> _THE TASK_
Beginning with the very first line, please reproduce the entries exactly through the line containing "(∀ d x, descGet".

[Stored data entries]
/-- R180, R186, R310. When the home copy of a block has been read, the block holds it with fresh parity, but for what
was made undefined meanwhile, the region's count of refetches is one higher and whoever waited is served; a failed
read leaves the block as it was and raises REFETCH_FAILED, whose event it sets. The model's own choices that it rests
on: assumption 82. -/
def Obligations.RefetchesRepair : Prop :=
  ∀ (s : State) (block : Nat) (r : Refetch) (g : Gather), Canon s → live s = true →
    s.refetch.find? (fun r => r.block == block && r.key.isSome) = some r → r.region < 64 →
    s.gathers.find? (fun g => g.key == r.key.getD 0) = some g → g.left = 0 →
    let log := regGet s 0xC00010 % 2 ^ 27 / 64 * 64
    log + 16384 ≤ block ∨ block + 4096 ≤ log →
    let count := backReg r.region 5
    let ended (ok : Bool) (p : State → Prop) : Prop := ∃ v, exec (.refetch block) s = .next (stewardNext
        (r.waiters.foldl (fun s a => spmServe s (ownerOf s a.who) a (!ok)) (routeRefetched v block ok))) ∧
      v.refetch.map (·.block) = (dropFirst (fun x => x.block == block) s.refetch).map (·.block) ∧ p v
    (g.failed = none → ended true fun v =>
      (∀ i < 4096, (∀ p ∈ r.fresh, ¬(p.1 ≤ block + i ∧ block + i < p.1 + p.2)) →
        spmByte v (block + i) = mapGet (fun _ => (0 : Byte)) g.got (g.addr + i)) ∧
      (s.inject = none → ∀ w, w % 4 = 0 → block ≤ w → w + 4 ≤ block + 4096 → w ∉ v.spmBad) ∧
      regBits v count 31 16 = min (regBits s count 31 16 + 1) 0xFFFF ∧
      (∀ d x, descGet s d = some x → x.waitBlock = some block → ∃ y, descGet v d = some y ∧ y.waitBlock = none)) ∧
    (∀ c, g.failed = some c → (∀ d ∈ s.descs, d.waitBlock ≠ some block) → ended false fun v =>
      (∀ i < 4096, spmByte v (block + i) = spmByte s (block + i)) ∧
      regGet v count = regGet s count ∧ (eeuShut s = false → bitOf 1 (regGet v 0xC00040) = true))

/-- R6, R308, R394, R396, R397, R398. A register write by a master that is admitted: each field takes what its access
code says, an LK field only from a privileged master while its lock is clear; the generations of R397 advance when the
write is accepted, and no other register and nothing else changes, marks of R322 aside. A masked write changes the
selected bits alone; a value out of range reads back as the nearest in range; and a valid backed region, a region
under a round and the active route bank ignore writes to their set-up. The model's own choices that it rests on:
assumptions 34, 67 and 125. -/
def Obligations.RegistersObeyTheirCodes : Prop :=
  ∀ (s : State) (m : Master) (v : Word), Canon s →
    let n := v.toNat
    let priv := masterPriv s m
    (∀ off r, Admits s m .write off →
      let d := regDecode off
      rowOf d = some r → specialOf d = .none → indData? d = none → openWrite s d n = none → lkWrite s d n = none →
      unitAbsent s d = false → d ∉ [0x400100, 0xB00018, 0xB00034, 0x800000] →
      let open' (f : Field) : Bool := f.acc != .lk || (priv && !lockedReg s r)
      let old (f : Field) : Nat := bitsOf f.hi f.lo (regGet s d)
      let new (f : Field) : Nat := bitsOf f.hi f.lo n
      ∃ u, exec (.registerWrite m off v) s = .next u ∧
        (∀ f ∈ r.fields,
          (f.acc = .rw → bitsOf f.hi f.lo (regGet u d) = new f) ∧
          (f.acc = .ro ∨ f.acc = .rc → bitsOf f.hi f.lo (regGet u d) = old f) ∧
          (f.acc = .w1c → bitsOf f.hi f.lo (regGet u d) = old f - (old f &&& new f)) ∧
          (f.acc = .lk → bitsOf f.hi f.lo (regGet u d) = if open' f then new f else old f) ∧
          (f.acc = .lock → bitsOf f.hi f.lo (regGet u d) = if priv && new f == 1 then 1 else old f)) ∧
        (∀ o, o ≠ d → regGet u o = regGet s o) ∧
        (∀ i : Nat, u.gens[i]? = (s.gens[i]?).map (· + if r.fields.all open' && (regGens d).contains i then 1 else 0)) ∧
        { u with regs := s.regs, cfgBad := s.cfgBad, gens := s.gens, descs := s.descs
                 boot := { u.boot with indUser := s.boot.indUser } } = s) ∧
    (∀ off ∈ [0x900040, 0x900044], Admits s m .write off →
      exec (.registerWrite m off v) s = .next (plainWrite (settleBuckets s) true off n)) ∧
    (Admits s m .write 0x400100 → ∃ u, exec (.registerWrite m 0x400100 v) s = .next u ∧ ∀ i < 16,
      bitOf i (regGet u 0x400100) =
        if bitOf (16 + i) n && i < 4 * s.par.arrays then bitOf i n else bitOf i (regGet s 0x400100)) ∧
    (Admits s m .write 0xB00018 → ∃ u, exec (.registerWrite m 0xB00018 v) s = .next u ∧
      regBits u 0xB00018 5 0 = max 1 (min 32 (n % 64))) ∧
    (Admits s m .write 0x800000 → ∃ u, exec (.registerWrite m 0x800000 v) s = .next u ∧
      regBits u 0x800000 4 0 = max 1 (n % 32)) ∧
    (Admits s m .write 0x300018 → lkAccepted s priv 0x300018 = true → ∃ u, exec (.registerWrite m 0x300018 v) s = .next u ∧
      regGet u 0x300018 = n ∧ u.gens[0]? = (s.gens[0]?).map (· + 1)) ∧
    (Admits s m .write 0xB00034 → lkAccepted s priv 0xB00034 = true → ∃ u, exec (.registerWrite m 0xB00034 v) s = .next u ∧
      regBits u 0xB00034 11 0 = n % 4096 ∧ regBits u 0xB00034 27 16 = max 50 (min 400 (n / 65536 % 4096))) ∧
    (∀ k j, k < 64 → j < 8 → j ≠ 5 → Admits s m .write (backReg k j) → backValid s k = true →
      exec (.registerWrite m (backReg k j) v) s = .next s) ∧
    (∀ k j, k < 16 → j < 8 → j ≠ 4 → Admits s m .write (ordReg k j) → (ordArm s k || ordClosed s k) = true →
      exec (.registerWrite m (ordReg k j) v) s = .next s) ∧
    (∀ j, j < 2 → Admits s m .write (0x900010 + 8 * activeBank s + 4 * j) →
      exec (.registerWrite m (0x900010 + 8 * activeBank s + 4 * j) v) s = .next s)

/-- R6, R194, R199, R295. Reads of registers by a master: an RC register answers its count and clears; the low half of
a counter, or of the oscillator count, answers it and keeps the whole value for the read of its high half, whatever
the counter does between; and an LK register reads zero to a master without privilege. -/
def Obligations.ReadsOfRegisters : Prop :=
  ∀ (s : State) (m : Master), Canon s →
    (∀ off r, Admits s m .read off →
      let d := regDecode off
      rowOf d = some r → d ∉ s.cfgBad → capturePair d = none → (∀ k, 4 ≤ d → d - 4 ≠ 0xB00050 ∧ d ≠ 0x908004 + 8 * k) →
      indData? d = none →
      (r.fields = fld .rc → ∃ u, exec (.readClear m off) s = .next u ∧ u.readout = BitVec.ofNat 64 (regGet s d) ∧
        regGet u d = 0 ∧ (∀ o, o ≠ d → regGet u o = regGet s o) ∧
        { u with regs := s.regs, cfgBad := s.cfgBad, readout := s.readout } = s) ∧
      ((∀ f ∈ r.fields, f.acc = .lk ∨ f.acc = .lock) → masterPriv s m = false →
        exec (.readClear m off) s = .next { s with readout := 0 })) ∧
    (∀ c < 4096,
      (Admits s m .read (0x908000 + 8 * c) → ∃ u, exec (.capture m (0x908000 + 8 * c)) s = .next u ∧
        u.readout = BitVec.ofNat 64 ((counterGet s c).toNat % 2 ^ 32) ∧
        mapGet (fun _ => (0 : Dword)) u.cntShadow c = counterGet s c ∧
        { u with readout := s.readout, cntShadow := s.cntShadow } = s) ∧
      (Admits s m .read (0x908004 + 8 * c) → exec (.readClear m (0x908004 + 8 * c)) s = .next
        { s with readout := BitVec.ofNat 64 ((mapGet (fun _ => (0 : Dword)) s.cntShadow c).toNat / 2 ^ 32) })) ∧
    (Admits s m .read 0xB00050 → exec (.capture m 0xB00050) s = .next
      { s with readout := BitVec.ofNat 64 (s.osc % 2 ^ 64 % 2 ^ 32), oscShadow := BitVec.ofNat 64 s.osc }) ∧
    (Admits s m .read 0xB00054 → exec (.readClear m 0xB00054) s = .next
      { s with readout := BitVec.ofNat 64 (s.oscShadow.toNat / 2 ^ 32) })

/-- R6, R7, R396. A command that is a write of privileged registers does nothing for a master without privilege, nor
for any master once the lock that covers its register is set: the write is dropped. The model's own choices that it
rests on: assumption 67. -/
def Obligations.PrivilegeGuardsCommands : Prop :=
  ∀ (s : State) (m : Master) (c index ring g slot : Nat) (v : Word),
    (∀ p ∈ ([(.counterClear m c, 0x900200), (.routeFront m, 0x900020), (.ptmVlimit m v, 0xB00004), (.parityArm m v, 0x700200),
        (.activationFront m v, 0x20005C), (.confirm m, 0x200060), (.revert m, 0x200060), (.programSlot m slot, 0x200090),
        (.revokeSlot m slot, 0x200090), (.svnAdvance m, 0x200090), (.errDone m index, 0xC00020), (.evtSw m, 0xC00048),
        (.ringDisable m ring, 0x300030), (.ringResume m ring, 0x300030), (.ringFlush m ring, 0x300030),
        (.unloadGroup m g, 0xA00020)] : List (Instr × Nat)),
      Admits s m .write p.2 → lkAccepted s (masterPriv s m) p.2 = false → exec p.1 s = .next s) ∧
    (Admits s m .write 0x300030 → masterPriv s m = false → s.dre.cmd = none → exec (.ringEnable m ring) s = .next s) ∧
    (Admits s m .write 0xA00020 → masterPriv s m = false → bitOf 0 (regGet s 0xA00024) = false →
      exec (.loadGroup m g) s = .next s)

> _YOUR RESPONSE_
/-- R180, R186, R310. When the home copy of a block has been read, the block holds it with fresh parity, but for what
was made undefined meanwhile, the region's count of refetches is one higher and whoever waited is served; a failed
read leaves the block as it was and raises REFETCH_FAILED, whose event it sets. The model's own choices that it rests
on: assumption 82. -/
def Obligations.RefetchesRepair : Prop :=
  ∀ (s : State) (block : Nat) (r : Refetch) (g : Gather), Canon s → live s = true →
    s.refetch.find? (fun r => r.block == block && r.key.isSome) = some r → r.region < 64 →
    s.gathers.find? (fun g => g.key == r.key.getD 0) = some g → g.left = 0 →
    let log := regGet s 0xC00010 % 2 ^ 27 / 64 * 64
    log + 16384 ≤ block ∨ block + 4096 ≤ log →
    let count := backReg r.region 5
    let ended (ok : Bool) (p : State → Prop) : Prop := ∃ v, exec (.refetch block) s = .next (stewardNext
        (r.waiters.foldl (fun s a => spmServe s (ownerOf s a.who) a (!ok)) (routeRefetched v block ok))) ∧
      v.refetch.map (·.block) = (dropFirst (fun x => x.block == block) s.refetch).map (·.block) ∧ p v
    (g.failed = none → ended true fun v =>
      (∀ i < 4096, (∀ p ∈ r.fresh, ¬(p.1 ≤ block + i ∧ block + i < p.1 + p.2)) →
        spmByte v (block + i) = mapGet (fun _ => (0 : Byte)) g.got (g.addr + i)) ∧
      (s.inject = none → ∀ w, w % 4 = 0 → block ≤ w → w + 4 ≤ block + 4096 → w ∉ v.spmBad) ∧
      regBits v count 31 16 = min (regBits s count 31 16 + 1) 0xFFFF ∧
      (∀ d x, descGet s d = some x → x.waitBlock = some block → ∃ y, descGet v d = some y ∧ y.waitBlock = none)) ∧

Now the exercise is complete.